Date of Birth: 01.01.1862
Country: Russia |
Content:
- Early Life and Education
- Monastic Life and Priestly Service
- Political and Religious Turmoil
- Later Life and Imprisonment
- Release and Fate
Early Life and Education
Venjamin, born Venjamin Fyodorovich Frolov around 1862 or 1864 in the village of Ichkinskoye, Perm Governorate, came from a peasant family. He completed primary education and became a church choir singer in 1886.
Monastic Life and Priestly Service
In 1892, Venjamin moved to Perm, where he was tonsured into monasticism and ordained a hierodeacon and later a hieromonk. In 1904, he became the abbot of the Nativity of the Theotokos Chuvash Monastery and was elevated to the rank of igumen. During his tenure, he engaged in missionary work among the Chuvash people and oversaw the construction of a stone church in the monastery. In 1915, he became the dean of monasteries in the second district of the Perm diocese and was elevated to the rank of archimandrite.
Political and Religious Turmoil
After the 1917 Revolution, Venjamin was dismissed from his monastic post and resided there as a pensioner. Following the looting of the monastery, he lived in the St. George Women's Monastery in the Birsk district (1918-1923). In 1923, he was secretly consecrated by Orthodox bishops, including Bishop Andrei (Ukhtomsky), as Bishop of Baikino, Vicar of the Ufa diocese.
Venjamin actively opposed the Renovationist movement, ordained priests from among the peasantry, and issued appeals to the faithful.
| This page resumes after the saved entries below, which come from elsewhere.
/-- The requests of a stop, on core 0. -/
def asked (grace soft hard kill : Bool) (s : State) : State := s.onWalk fun w => { w with grace := grace, softReq := soft, hardStop := hard, kill := kill }
/-- Core 0 free again, its context saved. -/
def away (s : State) : State := { s with core := s.core.cleared }.onDisp fun d => { d with saved := [s.core.savedImage] }
/-- Core 0 stands in a rota of two frames of 2^16 cycles, the second for function 0. -/
def inRota (ix : Nat) (s : State) : State :=
  s.onDisp fun d => { d with rotas := [⟨0, 0, 0, [⟨none, 1, 1⟩, ⟨some 0, 1, 1⟩], ix, 0x10000, false, none⟩] }
theorem test_hyps_TasksStopAndReturn :
    -- a visit to a function with a task to start, to one without, and the round's end
    (let s := (queued base).setPart 0 fun p => { p with turns := [], visited := 0 }
     (s.partAt 0).st = .live ∧ (s.partAt 0).isSealed = false ∧ 0 ∈ s.vfsOf 0 ∧ (s.partAt 0).visited ≤ 0 ∧ (∀ w ∈ s.vfsOf 0, (s.partAt 0).visited ≤ w → 0 ≤ w) ∧ (s.candidate 0).isSome = true ∧ 0 < (s.vfAt 0).weight ∧
       0 < (s.vfAt 0).deficit + (s.vfAt 0).weight * (s.partAt 0).quantum) ∧
    (0 ∈ base.vfsOf 0 ∧ (base.partAt 0).visited ≤ 0 ∧ (base.candidate 0).isSome = false) ∧
    (let s := base.setPart 0 fun p => { p with turns := [0], visited := 1 }
     (s.partAt 0).st = .live ∧ (s.partAt 0).isSealed = false ∧ (∀ v ∈ s.vfsOf 0, v < (s.partAt 0).visited) ∧ ∀ v ∈ (s.partAt 0).turns, s.served v = false) ∧
    (let s := base.setVf 1 fun v => { v with part := some 0, weight := 1, launch := [⟨0, some tblTask.r, 0⟩] }
     (s.vfAt 0).part = some 0 ∧ (s.vfAt 0).deficit ≤ 0 ∧ (s.partAt 0).isSealed = false ∧ 1 ∈ s.vfsOf 0 ∧ 0 < (s.vfAt 1).weight ∧ (s.candidate 1).isSome = true) ∧
    (let s := asked true false false false base
     s.core.walk.grace = true ∧ s.core.walk.softReq = false ∧ ∀ n k, s.core.place.task = some n → s.taskAt n = some k → k.seat s.core.place.num ≠ some .waiting) ∧
    (let s := asked true true false false base
     s.core.walk.grace = true ∧ s.core.walk.softReq = true ∧ s.core.walk.hardStop = false ∧ s.core.walk.timer ≤ s.mgmt.power.time) ∧
    (let s := asked false true true true base
     s.coreAt ⟨0, 0⟩ = some s.core ∧ s.core.walk.kill = true ∧ s.core.walk.hardStop = true ∧ s.core.walk.timer ≤ s.mgmt.power.time) ∧
    (let s := (asked true true false false base).onPlace fun p => { p with run := .stopped }
     s.core.maySave = true ∧ s.core.walk.faults = [] ∧ (s.partAt s.core.place.part).isSealed = false) ∧
    (let s := (away (base.setVf 0 fun v => { v with deficit := 1 })).setPart 0 fun p => { p with turns := [0], visited := 1 }
     (s.taskAt 0 = some tblTask ∧ s.mayServe tblTask.vf = true ∧ (s.partAt 0).isSealed = false ∧ s.candidate tblTask.vf = some (.resume tblTask) ∧ tblTask.id = 0 ∧
       s.coresFor (s.grantFree tblTask.vf) (.resume tblTask) = some [0]) ∧
     s.disp.saved.find? (fun c => c.id == ⟨tblTask.part, 0⟩ && c.runsTask tblTask.id) = some base.core.savedImage ∧ s.core.id = ⟨tblTask.part, 0⟩ ∧
       base.core.savedImage.waits.bar = none ∧ bit base.core.savedImage.regs.bkpt 27 = false) ∧
    (let s := { inRota 1 base with gcc := 0x10000 - 256 }
     s.rotaOf s.core.id = some ⟨0, 0, 0, [⟨none, 1, 1⟩, ⟨some 0, 1, 1⟩], 1, 0x10000, false, none⟩ ∧ s.reached ((0x10000 : W64) - BitVec.ofNat 64 (sealLen ⟨some 0, 1, 1⟩)) = true ∧
      ∀ n k, s.core.place.task = some n → s.taskAt n = some k → k.seat s.core.place.num ≠ some .waiting) ∧
    (let s := { inRota 1 (away base) with gcc := 0x10000 }
     s.rotaOf s.core.id = some ⟨0, 0, 0, [⟨none, 1, 1⟩, ⟨some 0, 1, 1⟩], 1, 0x10000, false, none⟩ ∧ s.reached 0x10000 = true ∧ s.core.place.task = none ∧ 2 ≤ 1 + 1) :=
  ⟨by decide +kernel, by decide +kernel, by decide +kernel, by decide +kernel, ⟨by decide +kernel, by decide +kernel, seat_of (k := tblTask) (n := 0) (by decide +kernel) (by decide +kernel) (by decide +kernel)⟩,
    by decide +kernel, by decide +kernel, by decide +kernel, by decide +kernel, ⟨by decide +kernel, by decide +kernel,
      seat_of (k := tblTask) (n := 0) (by decide +kernel) (by decide +kernel) (by decide +kernel)⟩, by decide +kernel⟩

def doneB (r : OpRes) : Bool := match r with
  | .done .. => true
  | _ => false
theorem done_of {r : OpRes} (h : doneB r = true) : ∃ buf m v, r = .done buf m v := by
  cases r with
  | done a b c => exact ⟨a, b, c, rfl⟩
  | _ => exact absurd h Bool.false_ne_true
/-- A store of S whose two bytes lie in two lines, and behind it one of another class. -/
def stores : List Pend := [⟨.s, 1, 0, none, [.store (.mem 0x107F 0) [7, 8] Mark.empty], 0, Mark.empty, false⟩, ⟨.s, 2, 0, none, [.store (.mem 0x2000 0) [9] Mark.empty], 0, Mark.empty, false⟩]
def leftB (r : OpRes) : Bool := match r with
  | .left .. => true
  | _ => false
theorem left_of {r : OpRes} (h : leftB r = true) : ∃ op v, r = .left op v := by
  cases r with
  | left a b => exact ⟨a, b, rfl⟩
  | _ => exact absurd h Bool.false_ne_true
/-- A load of A to a queue that is full. -/
def loads : Pend := ⟨.a, 2, 0, some 7, [.load 0x3000 0 (.lq 3) Mark.empty], 0, Mark.empty, false⟩
theorem test_hyps_AccessesApplied :
    let s := base.onPort fun p => { p with pend := stores }
    let q := (base.onPort fun p => { p with pend := [loads] }).onCore (Core.setLq 3 (List.replicate 16 ⟨5, 0, Mark.empty⟩))
    (Memory.wf s.mem = true ∧ s.core.port.pend = stores ∧ (stores.map fun p => p.gen) = [(s.partAt s.core.place.part).gen, 0] ∧
      s.watched 2 1 s.core.place.part = false ∧ s.watched 1 1 s.core.place.part = false) ∧
    (∃ p op buf m v, s.core.port.pend[1]? = some p ∧ p.ops[s.nextOp p.ops]? = some op ∧ op.homeSide = true ∧
      (∀ q ∈ s.core.port.pend.take 1, q.before p.eng p.cls op.keys = false) ∧ ∃ x, s.turnsAt s.core.place.part (s.accessWho ((p.tag.map Fin.val).getD 0)) op.turns = some x ∧
      x.applyOp (s.core.port.pend.take 1) (op.queue.isSome && (p.ops.take (s.nextOp p.ops)).any fun a => a.queue == op.queue) p op = .done buf m v) ∧
    (∃ p op r v, q.core.port.pend[0]? = some p ∧ p.ops[q.nextOp p.ops]? = some op ∧ (∀ x ∈ q.core.port.pend.take 0, x.before p.eng p.cls op.keys = false) ∧
      ∃ x, q.turnsAt q.core.place.part (q.accessWho ((p.tag.map Fin.val).getD 0)) op.turns = some x ∧ x.applyOp (q.core.port.pend.take 0) (op.queue.isSome && (p.ops.take (q.nextOp p.ops)).any fun a => a.queue == op.queue) p op = .left r v) := by
  refine ⟨by decide +kernel, ?_, ?_⟩
  · obtain ⟨x, hx, hd⟩ := some_of (p := fun x => doneB (State.applyOp (stores.take 1) false ⟨.s, 2, 0, none, [.store (.mem 0x2000 0) [9] Mark.empty], 0, Mark.empty, false⟩
      (.store (.mem 0x2000 0) [9] Mark.empty) x)) (o := State.turnsAt 0 (State.accessWho (base.onPort fun p => { p with pend := stores }) 0)
        (Micro.turns (.store (.mem 0x2000 0) [9] Mark.empty)) (base.onPort fun p => { p with pend := stores })) (by decide +kernel)
    obtain ⟨a, b, c, h⟩ := done_of hd
    exact ⟨_, _, a, b, c, rfl, rfl, rfl, by decide +kernel, x, hx, h⟩
  · obtain ⟨x, hx, hd⟩ := some_of (p := fun x => leftB (State.applyOp [] false loads (.load 0x3000 0 (.lq 3) Mark.empty) x))
      (o := State.turnsAt 0 (State.accessWho ((base.onPort fun p => { p with pend := [loads] }).onCore (Core.setLq 3 (List.replicate 16 ⟨5, 0, Mark.empty⟩))) 7)
        (Micro.turns (.load 0x3000 0 (.lq 3) Mark.empty)) ((base.onPort fun p => { p with pend := [loads] }).onCore (Core.setLq 3 (List.replicate 16 ⟨5, 0, Mark.empty⟩))))
      (by decide +kernel)
    obtain ⟨a, b, h⟩ := left_of hd
    exact ⟨_, _, a, b, rfl, rfl, by decide +kernel, x, hx, h⟩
He disapproved of the subsequent secret episcopal consecrations for the Ufa diocese performed by Bishop Andrei (Ukhtomsky) in 1926.
Later Life and Imprisonment
In 1926, Venjamin retired to the St. George Monastery, which had been transformed into a collective farm. From 1928, he lived in the village of Baiki and occasionally served at the local church.
On November 14, 1929, he was arrested on charges of promoting religious sentiments among the peasantry and disrupting collectivization. Despite denying the accusations, he was sentenced by the OGPU troika in the Bashkir Autonomous Soviet Socialist Republic to five years in labor camps, later commuted to exile in the Northern Territory.
Release and Fate
Venjamin was released early on April 7, 1934, due to disability. However, there is no reliable information about his subsequent life. A report by Metropolitan Manuel (Lemeshevsky) that Bishop Venjamin was still alive in Yakutia in 1956 is considered apocryphal.